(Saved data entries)
□ □ □ □ □

/-- The identity block has been read: the checks of 05 R111 step 3 that it decides, and its objects (05 R113). -/
def Live.takeIdentity (L : Live) (s : Nat) (d : Bytes) : Live :=
  let L := L.put (segKey s 0x28) (le d 0 2)
  let L := L.put (segKey s 0x29) (le d 2 2)
  let L := L.put (segKey s 0x2B) (le d 0x14 4)
  let L := L.put (segKey s 0x2A) (le d 0x18 4)
  let L := L.modSeg s (fun g => { g with cellsN := byteAt d 0x1C, model := slice d 4 16, bring := 2 })
  if byteAt d 1 ≠ 1 then L.refuseBring s 1
  else L.request s 1 0x100 (List.replicate 2 0)

/-- TAG and SEGMENT have been read (05 R111 step 3). -/
def Live.takeCommission (L : Live) (s : Nat) (d : Bytes) : Live :=
  let tag := byteAt d 0
  let seg := byteAt d 1
  let L := L.put (segKey s 0x2C) (256 * tag + seg : Nat)
  if tag ≠ L.lower then L.refuseBring s 2
  else if seg ≠ s then L.refuseBring s 3
  else if (L.segAt s).cellsN ≠ L.cellCount then L.refuseBring s 4
  else (L.setLink s 2).modSeg s (fun g => { g with bring := 3, rt := (0, 0), t1Sum := 0, arrival := none })

/-- A management request has come to nothing, refused or unanswered: thresholds not written and read back keep the segment bypassed
(05 R110); a commissioning whose WRITE failed is over, and the safety words carry the own tag again (05 R111; DEDUCED, log 180). -/
def Live.requestFailed (L : Live) (s : Nat) (r : MgmtReq) : Live :=
  if r.op = 2 ∧ r.addr = 0x100 then L.modSeg s (fun g => { g with comTag := none })
  else if (L.segAt s).bring = 5 ∨ (L.segAt s).bring = 6 then (L.setLink s 2).modSeg s (fun g => { g with bring := 0 })
  else L

/-- The answer to the outstanding request (05 R109 to R111). A READ of step 2 that the node refuses ends the bring-up as a failed check
does: link state 7 and event code 4 (DESIGN CHOICE, log 205). -/
def Live.takeResponse (L : Live) (s : Nat) (r : MgmtReq) (result : Nat) (d : Bytes) : Live :=
  let g := L.segAt s
  if result ≠ 0 then
    (if g.bring = 1 ∨ g.bring = 2 then L.refuseBring s 0 else L.requestFailed s r)
  else if r.op = 1 ∧ g.bring = 1 then L.takeIdentity s d
  else if r.op = 1 ∧ g.bring = 2 then L.takeCommission s d
  else if r.op = 2 ∧ r.addr = 0x110 ∧ g.bring = 5 then
    (L.modSeg s (fun g => { g with bring := 6 })).request s 1 0x110 (List.replicate 10 0)
  else if r.op = 1 ∧ g.bring = 6 then
    -- A mismatch keeps the segment bypassed (05 R110).
    let L := L.modSeg s (fun g => { g with bring := 0 })
    if d = L.thresholds then L.setLink s 3 else L.setLink s 2
  else if r.op = 2 ∧ r.addr = 0x100 then
    -- Commissioned: the own tag from the next superframe (05 R111).
    let L := L.modSeg s (fun g => { g with comTag := none })
    L.put (segKey s 0x2C) (256 * byteAt r.data 0 + byteAt r.data 1 : Nat)
  else L

/-! ### The downlink frame -/

/-- Does SAF permit modulation of segment s (05 R92, 10 R249): in A, while the string is driven or the sequence has not reached
step 4, and no commissioning runs? -/
def Live.permits (L : Live) (s : Nat) : Bool :=
  let g := L.segAt s
  (L.driving || (L.mode.st == .safe && decide (L.stepOf < 4) && decide (1 ≤ L.stepOf))) &&
  L.conv.act.contains s && g.comTag.isNone && !g.hard

/-- The command frame for segment s (05 R91, R92, R111). -/
def Live.downFrame (L : Live) (s : Nat) : Bytes :=
  let g := L.segAt s
  let o := L.conv.lat.segs.getD s {}
  let permit := o.permit && L.permits s
  let modul := o.modulate && g.comTag.isNone && L.fromStandby
  let tok := L.fromStandby && (L.twin.holds || L.twin.claims)
  let b1 := (if tok then 128 else 0) + 64 * L.side + (if modul then 16 else 0) + o.pslot % 16
  let word := leBytes 1 (if permit then 0x3C else 0xC3) ++ leBytes 1 (s + 16 * L.side) ++ leBytes 2 ((L.epoch + 1) % 65536)
  let safe := word ++ beBytes 2 (schkDown (g.comTag.getD L.lower) word)
  let body := leBytes 1 b1 ++ leBytes 1 L.twin.gen ++ leBytes 1 L.conv.lat.nact ++ leBytes 1 L.conv.lat.cidx ++
    leBytes 2 o.duty ++ [0] ++ safe
  0xBC :: body ++ beBytes 2 (fcrc body)

/-! ### The uplink frame -/

/-- Is the frame valid: whole, no line error, UCRC right (05 R87, R96)? -/
def uplinkOk (bs : Bytes) (lineOk : Bool) : Bool :=
  lineOk && bs.length == 46 && byteAt bs 0 == 0xBC && crc32c (slice bs 1 41) == le bs 42 4

/-- Is the safety word valid (10 R257; 05 R92, R98)? -/
def wordOk (seg tag epoch : Nat) (w : Bytes) : Bool :=
  w.length == 6 && schkUp seg tag (w.take 4) == beAt w 4 && le w 2 2 == epoch % 65536 &&
  (byteAt w 0 == (if byteAt w 1 = 0 then 0x3C else 0xC3))

/-- Change what SAF counts of a segment. -/
def Live.modWatch (L : Live) (s : Nat) (f : SegWatch → SegWatch) : Live :=
  { L with saf := { L.saf with seg := L.saf.seg.modify s f } }

/-- Is the segment in the fitted-segment mask (10 R257)? -/
def Live.inMask (L : Live) (s : Nat) : Bool := bitOf (L.getN 0x401102) s

/-- The flags of a valid word: two in a row trip SF-01, SF-02 or SF-03 on both channels; bridge and node faults bypass (10 R257). -/
def Live.judgeWord (L : Live) (s : Nat) (w : Bytes) : Live :=
  let f := byteAt w 1
  let run := (L.saf.seg.getD s {}).run
  let run' := (List.range 4).map (fun i => if bitOf f i then min (run.getD i 0 + 1) 2 else 0)
  let L := L.modWatch s (fun x => { x with run := run', missing := 0, absent := 0 })
  let both := fun (L : Live) (n : Nat) => (L.trip n 1 1 false false).trip n 2 2 false false
  let L := if L.inMask s then
      let L := if run'.getD 0 0 = 2 then both L 1 else L
      let L := if run'.getD 1 0 = 2 then both L 2 else L
      if run'.getD 2 0 = 2 ∨ run'.getD 3 0 = 2 then both L 3 else L
    else L
  if bitOf f 4 then L.unplanned s 4 else if bitOf f 6 then L.unplanned s 5 else L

□ □ □ □ □

Repeat the entries above exactly, from the first line through the line containing "else if (L.segAt s).cellsN".

*Response box*
/-- The identity block has been read: the checks of 05 R111 step 3 that it decides, and its objects (05 R113). -/
def Live.takeIdentity (L : Live) (s : Nat) (d : Bytes) : Live :=
  let L := L.put (segKey s 0x28) (le d 0 2)
  let L := L.put (segKey s 0x29) (le d 2 2)
  let L := L.put (segKey s 0x2B) (le d 0x14 4)
  let L := L.put (segKey s 0x2A) (le d 0x18 4)
  let L := L.modSeg s (fun g => { g with cellsN := byteAt d 0x1C, model := slice d 4 16, bring := 2 })
  if byteAt d 1 ≠ 1 then L.refuseBring s 1
  else L.request s 1 0x100 (List.replicate 2 0)

/-- TAG and SEGMENT have been read (05 R111 step 3). -/
def Live.takeCommission (L : Live) (s : Nat) (d : Bytes) : Live :=
  let tag := byteAt d 0
  let seg := byteAt d 1
  let L := L.put (segKey s 0x2C) (256 * tag + seg : Nat)
  if tag ≠ L.lower then L.refuseBring s 2
  else if seg ≠ s then L.refuseBring s 3
  else if (L.segAt s).cellsN ≠ L.cellCount then L.refuseBring s 4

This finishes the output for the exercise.